● **DATA IN THIS EXERCISE**:
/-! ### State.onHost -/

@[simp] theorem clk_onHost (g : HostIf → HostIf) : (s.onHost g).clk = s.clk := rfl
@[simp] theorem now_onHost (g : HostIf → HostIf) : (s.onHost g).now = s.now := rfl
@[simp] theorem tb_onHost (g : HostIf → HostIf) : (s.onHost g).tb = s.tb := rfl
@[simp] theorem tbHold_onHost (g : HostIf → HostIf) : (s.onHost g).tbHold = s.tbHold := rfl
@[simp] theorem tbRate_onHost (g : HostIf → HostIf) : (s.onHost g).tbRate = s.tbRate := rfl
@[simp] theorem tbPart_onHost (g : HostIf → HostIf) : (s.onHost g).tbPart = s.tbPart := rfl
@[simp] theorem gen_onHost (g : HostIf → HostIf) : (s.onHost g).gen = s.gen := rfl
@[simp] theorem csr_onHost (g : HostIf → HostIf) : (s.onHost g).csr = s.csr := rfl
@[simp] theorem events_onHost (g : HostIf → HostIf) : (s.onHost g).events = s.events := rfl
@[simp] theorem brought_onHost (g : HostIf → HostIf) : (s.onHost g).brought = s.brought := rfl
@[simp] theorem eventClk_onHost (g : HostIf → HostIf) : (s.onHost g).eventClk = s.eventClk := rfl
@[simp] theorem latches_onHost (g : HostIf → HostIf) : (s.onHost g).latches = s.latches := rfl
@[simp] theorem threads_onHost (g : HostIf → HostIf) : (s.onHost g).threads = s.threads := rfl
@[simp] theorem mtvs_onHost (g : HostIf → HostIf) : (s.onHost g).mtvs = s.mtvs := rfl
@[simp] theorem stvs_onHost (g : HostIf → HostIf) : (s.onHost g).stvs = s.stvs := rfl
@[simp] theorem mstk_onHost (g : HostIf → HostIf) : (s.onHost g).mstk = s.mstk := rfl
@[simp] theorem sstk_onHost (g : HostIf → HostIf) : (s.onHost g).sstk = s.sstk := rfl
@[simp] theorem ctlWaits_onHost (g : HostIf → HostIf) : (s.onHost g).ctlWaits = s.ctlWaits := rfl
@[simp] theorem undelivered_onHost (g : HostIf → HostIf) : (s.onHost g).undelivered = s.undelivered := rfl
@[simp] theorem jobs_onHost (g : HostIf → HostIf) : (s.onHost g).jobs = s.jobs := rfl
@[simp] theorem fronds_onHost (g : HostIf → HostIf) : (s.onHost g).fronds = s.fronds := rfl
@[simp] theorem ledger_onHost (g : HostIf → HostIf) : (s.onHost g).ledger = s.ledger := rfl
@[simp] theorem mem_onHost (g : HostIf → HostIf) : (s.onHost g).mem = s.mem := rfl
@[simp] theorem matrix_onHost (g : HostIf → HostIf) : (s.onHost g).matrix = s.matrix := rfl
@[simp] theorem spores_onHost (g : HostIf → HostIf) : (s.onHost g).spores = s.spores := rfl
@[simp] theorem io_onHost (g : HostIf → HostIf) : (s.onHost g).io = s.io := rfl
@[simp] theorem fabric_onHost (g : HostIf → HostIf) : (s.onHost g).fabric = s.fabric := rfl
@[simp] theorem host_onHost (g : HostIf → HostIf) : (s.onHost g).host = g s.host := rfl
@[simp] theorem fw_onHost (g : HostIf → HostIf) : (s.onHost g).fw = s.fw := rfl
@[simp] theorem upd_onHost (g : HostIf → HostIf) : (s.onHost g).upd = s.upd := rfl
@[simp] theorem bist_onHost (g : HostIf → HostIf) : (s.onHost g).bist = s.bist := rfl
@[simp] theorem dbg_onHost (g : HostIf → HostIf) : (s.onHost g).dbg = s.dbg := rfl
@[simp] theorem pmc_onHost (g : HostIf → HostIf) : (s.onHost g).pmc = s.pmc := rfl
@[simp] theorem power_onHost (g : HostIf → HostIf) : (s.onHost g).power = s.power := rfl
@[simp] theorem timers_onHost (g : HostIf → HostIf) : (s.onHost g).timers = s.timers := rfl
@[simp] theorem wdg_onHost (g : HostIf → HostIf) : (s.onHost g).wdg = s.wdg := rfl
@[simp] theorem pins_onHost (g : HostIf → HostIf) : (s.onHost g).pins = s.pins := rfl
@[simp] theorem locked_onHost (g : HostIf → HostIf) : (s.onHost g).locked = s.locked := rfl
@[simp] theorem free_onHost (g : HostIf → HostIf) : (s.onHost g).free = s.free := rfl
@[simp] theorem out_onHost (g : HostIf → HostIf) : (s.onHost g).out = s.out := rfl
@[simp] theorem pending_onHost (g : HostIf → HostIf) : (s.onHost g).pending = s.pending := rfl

--

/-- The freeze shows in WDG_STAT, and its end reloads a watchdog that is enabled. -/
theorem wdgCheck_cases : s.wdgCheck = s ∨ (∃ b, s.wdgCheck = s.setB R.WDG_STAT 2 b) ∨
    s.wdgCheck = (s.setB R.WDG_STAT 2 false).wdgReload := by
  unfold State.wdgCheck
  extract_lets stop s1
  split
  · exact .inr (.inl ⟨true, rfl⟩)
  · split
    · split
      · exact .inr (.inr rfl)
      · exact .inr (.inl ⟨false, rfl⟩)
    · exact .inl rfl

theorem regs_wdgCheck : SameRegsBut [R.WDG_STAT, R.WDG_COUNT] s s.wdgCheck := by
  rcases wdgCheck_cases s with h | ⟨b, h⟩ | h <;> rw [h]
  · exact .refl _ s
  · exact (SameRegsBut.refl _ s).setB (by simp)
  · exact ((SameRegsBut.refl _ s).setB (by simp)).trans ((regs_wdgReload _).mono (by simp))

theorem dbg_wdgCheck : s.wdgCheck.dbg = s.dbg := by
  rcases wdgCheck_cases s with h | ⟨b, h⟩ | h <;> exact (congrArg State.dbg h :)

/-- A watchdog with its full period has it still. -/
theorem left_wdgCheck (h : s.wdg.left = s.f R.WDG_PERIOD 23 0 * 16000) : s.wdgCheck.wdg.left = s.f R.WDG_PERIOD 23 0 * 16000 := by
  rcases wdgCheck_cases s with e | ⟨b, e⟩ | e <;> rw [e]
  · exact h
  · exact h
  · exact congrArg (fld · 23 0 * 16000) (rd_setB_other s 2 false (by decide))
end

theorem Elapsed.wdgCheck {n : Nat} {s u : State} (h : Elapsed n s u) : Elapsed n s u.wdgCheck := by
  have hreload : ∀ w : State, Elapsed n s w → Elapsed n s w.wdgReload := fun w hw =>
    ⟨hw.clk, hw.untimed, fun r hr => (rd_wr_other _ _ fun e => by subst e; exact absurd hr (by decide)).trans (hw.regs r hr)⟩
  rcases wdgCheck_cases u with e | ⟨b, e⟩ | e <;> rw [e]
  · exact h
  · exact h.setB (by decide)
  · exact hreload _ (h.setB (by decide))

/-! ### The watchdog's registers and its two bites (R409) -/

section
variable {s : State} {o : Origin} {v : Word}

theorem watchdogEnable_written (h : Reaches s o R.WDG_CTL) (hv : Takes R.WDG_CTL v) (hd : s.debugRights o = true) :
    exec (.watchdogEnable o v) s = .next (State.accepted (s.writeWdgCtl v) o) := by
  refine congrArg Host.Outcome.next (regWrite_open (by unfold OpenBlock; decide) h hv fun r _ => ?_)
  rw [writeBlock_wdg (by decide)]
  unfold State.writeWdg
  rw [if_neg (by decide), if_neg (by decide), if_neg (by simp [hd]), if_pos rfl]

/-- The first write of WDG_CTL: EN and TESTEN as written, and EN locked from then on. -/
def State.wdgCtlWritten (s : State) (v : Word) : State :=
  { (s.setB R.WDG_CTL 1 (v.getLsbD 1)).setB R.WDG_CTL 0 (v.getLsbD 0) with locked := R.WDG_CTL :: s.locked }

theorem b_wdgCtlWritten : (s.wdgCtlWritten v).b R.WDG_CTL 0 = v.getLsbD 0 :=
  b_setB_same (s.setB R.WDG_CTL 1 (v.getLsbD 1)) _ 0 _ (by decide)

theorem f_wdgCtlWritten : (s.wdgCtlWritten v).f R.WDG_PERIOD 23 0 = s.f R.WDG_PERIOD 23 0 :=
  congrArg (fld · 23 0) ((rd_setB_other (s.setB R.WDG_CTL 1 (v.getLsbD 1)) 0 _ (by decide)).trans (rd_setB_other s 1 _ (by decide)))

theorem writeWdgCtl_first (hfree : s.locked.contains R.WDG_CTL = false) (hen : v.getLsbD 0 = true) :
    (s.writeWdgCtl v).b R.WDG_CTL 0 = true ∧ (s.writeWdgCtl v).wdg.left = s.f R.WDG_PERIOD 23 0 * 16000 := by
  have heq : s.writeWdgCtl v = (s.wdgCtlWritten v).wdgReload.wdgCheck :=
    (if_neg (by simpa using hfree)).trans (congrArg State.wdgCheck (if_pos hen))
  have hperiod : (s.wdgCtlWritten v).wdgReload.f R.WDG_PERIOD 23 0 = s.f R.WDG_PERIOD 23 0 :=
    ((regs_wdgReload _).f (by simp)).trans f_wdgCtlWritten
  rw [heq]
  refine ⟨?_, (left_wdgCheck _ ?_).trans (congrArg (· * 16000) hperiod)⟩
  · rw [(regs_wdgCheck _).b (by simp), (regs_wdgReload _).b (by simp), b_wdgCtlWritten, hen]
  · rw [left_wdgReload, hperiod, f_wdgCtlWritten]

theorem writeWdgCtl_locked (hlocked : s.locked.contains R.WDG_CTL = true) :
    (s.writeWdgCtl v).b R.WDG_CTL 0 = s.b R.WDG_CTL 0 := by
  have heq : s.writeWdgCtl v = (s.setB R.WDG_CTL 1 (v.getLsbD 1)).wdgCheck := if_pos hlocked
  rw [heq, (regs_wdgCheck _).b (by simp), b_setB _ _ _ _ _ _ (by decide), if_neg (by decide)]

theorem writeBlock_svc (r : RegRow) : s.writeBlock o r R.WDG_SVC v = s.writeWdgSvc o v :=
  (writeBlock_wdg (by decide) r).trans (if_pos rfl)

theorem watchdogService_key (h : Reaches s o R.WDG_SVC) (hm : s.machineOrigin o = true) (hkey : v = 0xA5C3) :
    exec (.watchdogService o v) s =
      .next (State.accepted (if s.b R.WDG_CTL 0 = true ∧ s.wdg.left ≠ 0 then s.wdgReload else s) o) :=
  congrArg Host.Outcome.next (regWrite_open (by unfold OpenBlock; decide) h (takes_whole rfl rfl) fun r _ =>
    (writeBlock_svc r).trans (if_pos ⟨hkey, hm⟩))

==

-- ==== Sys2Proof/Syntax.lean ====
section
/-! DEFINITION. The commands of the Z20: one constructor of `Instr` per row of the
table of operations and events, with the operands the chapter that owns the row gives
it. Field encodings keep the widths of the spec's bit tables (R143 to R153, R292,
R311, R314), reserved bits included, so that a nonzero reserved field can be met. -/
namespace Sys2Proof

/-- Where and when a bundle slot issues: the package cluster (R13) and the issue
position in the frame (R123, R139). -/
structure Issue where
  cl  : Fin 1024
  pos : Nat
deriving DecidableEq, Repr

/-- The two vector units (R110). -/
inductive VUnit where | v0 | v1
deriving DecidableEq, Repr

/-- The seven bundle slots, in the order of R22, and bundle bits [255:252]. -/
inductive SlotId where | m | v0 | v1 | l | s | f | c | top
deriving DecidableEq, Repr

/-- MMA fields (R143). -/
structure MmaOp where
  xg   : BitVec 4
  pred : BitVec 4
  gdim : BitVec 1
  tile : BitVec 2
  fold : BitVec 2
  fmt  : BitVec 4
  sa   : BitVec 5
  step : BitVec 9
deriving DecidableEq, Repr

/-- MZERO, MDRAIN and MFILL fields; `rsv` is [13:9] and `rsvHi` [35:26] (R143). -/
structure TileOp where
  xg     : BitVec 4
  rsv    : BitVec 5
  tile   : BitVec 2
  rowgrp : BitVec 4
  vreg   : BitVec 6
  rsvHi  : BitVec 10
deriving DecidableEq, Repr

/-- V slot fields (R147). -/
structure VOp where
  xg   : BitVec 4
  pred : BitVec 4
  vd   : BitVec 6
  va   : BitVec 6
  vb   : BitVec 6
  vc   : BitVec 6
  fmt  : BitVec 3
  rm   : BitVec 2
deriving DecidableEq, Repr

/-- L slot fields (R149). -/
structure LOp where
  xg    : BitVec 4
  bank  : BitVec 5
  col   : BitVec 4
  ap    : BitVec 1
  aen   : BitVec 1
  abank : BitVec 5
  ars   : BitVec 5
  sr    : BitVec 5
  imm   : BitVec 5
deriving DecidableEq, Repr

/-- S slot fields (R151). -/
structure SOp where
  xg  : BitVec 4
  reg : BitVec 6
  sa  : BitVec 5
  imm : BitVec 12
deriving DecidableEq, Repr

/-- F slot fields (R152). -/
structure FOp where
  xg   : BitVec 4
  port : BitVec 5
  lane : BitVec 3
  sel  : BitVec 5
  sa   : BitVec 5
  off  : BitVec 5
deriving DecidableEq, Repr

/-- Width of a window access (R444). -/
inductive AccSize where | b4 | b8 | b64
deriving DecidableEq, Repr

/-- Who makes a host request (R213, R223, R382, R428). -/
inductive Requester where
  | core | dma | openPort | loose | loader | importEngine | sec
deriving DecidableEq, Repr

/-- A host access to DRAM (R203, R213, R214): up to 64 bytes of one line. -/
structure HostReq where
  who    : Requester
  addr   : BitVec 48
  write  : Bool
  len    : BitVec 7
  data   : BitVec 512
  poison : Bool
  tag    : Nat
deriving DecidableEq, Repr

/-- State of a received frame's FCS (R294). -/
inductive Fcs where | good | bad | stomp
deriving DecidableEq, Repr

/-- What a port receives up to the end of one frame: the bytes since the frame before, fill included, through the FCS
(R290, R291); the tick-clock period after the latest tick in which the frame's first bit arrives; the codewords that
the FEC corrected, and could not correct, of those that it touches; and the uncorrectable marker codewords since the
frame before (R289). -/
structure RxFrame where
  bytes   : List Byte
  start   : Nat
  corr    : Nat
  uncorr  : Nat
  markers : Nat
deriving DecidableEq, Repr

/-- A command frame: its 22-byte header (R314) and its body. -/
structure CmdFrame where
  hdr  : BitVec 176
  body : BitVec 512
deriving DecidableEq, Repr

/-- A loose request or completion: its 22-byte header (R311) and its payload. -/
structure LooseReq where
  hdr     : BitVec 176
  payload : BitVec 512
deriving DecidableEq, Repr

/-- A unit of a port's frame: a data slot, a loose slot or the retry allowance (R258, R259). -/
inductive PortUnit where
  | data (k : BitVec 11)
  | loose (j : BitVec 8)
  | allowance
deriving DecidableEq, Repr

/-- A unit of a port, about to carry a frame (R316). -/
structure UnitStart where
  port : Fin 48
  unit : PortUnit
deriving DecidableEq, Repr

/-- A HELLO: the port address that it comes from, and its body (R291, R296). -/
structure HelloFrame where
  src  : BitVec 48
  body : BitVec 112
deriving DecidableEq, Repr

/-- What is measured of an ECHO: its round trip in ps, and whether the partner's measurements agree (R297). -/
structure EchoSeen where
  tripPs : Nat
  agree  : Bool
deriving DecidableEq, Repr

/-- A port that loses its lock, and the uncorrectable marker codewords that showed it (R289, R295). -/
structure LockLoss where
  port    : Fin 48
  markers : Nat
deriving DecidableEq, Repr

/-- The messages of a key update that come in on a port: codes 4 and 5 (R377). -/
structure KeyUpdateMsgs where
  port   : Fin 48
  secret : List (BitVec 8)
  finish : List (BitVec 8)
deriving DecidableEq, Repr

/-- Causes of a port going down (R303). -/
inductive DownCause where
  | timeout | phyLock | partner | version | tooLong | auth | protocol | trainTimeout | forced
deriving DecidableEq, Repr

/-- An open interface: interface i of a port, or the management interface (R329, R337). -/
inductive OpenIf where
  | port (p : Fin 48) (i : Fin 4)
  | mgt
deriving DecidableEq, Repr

● **HOW TO COMPLETE THIS TASK**:
Look above for the line holding "### State.onHost -/", then set down exactly that line and every line after it up to and including the line holding "s.tbRate := rfl", with nothing else.

● **WRITTEN RESPONSE**:
/-! ### State.onHost -/

@[simp] theorem clk_onHost (g : HostIf → HostIf) : (s.onHost g).clk = s.clk := rfl
@[simp] theorem now_onHost (g : HostIf → HostIf) : (s.onHost g).now = s.now := rfl
@[simp] theorem tb_onHost (g : HostIf → HostIf) : (s.onHost g).tb = s.tb := rfl
@[simp] theorem tbHold_onHost (g : HostIf → HostIf) : (s.onHost g).tbHold = s.tbHold := rfl
@[simp] theorem tbRate_onHost (g : HostIf → HostIf) : (s.onHost g).tbRate = s.tbRate := rfl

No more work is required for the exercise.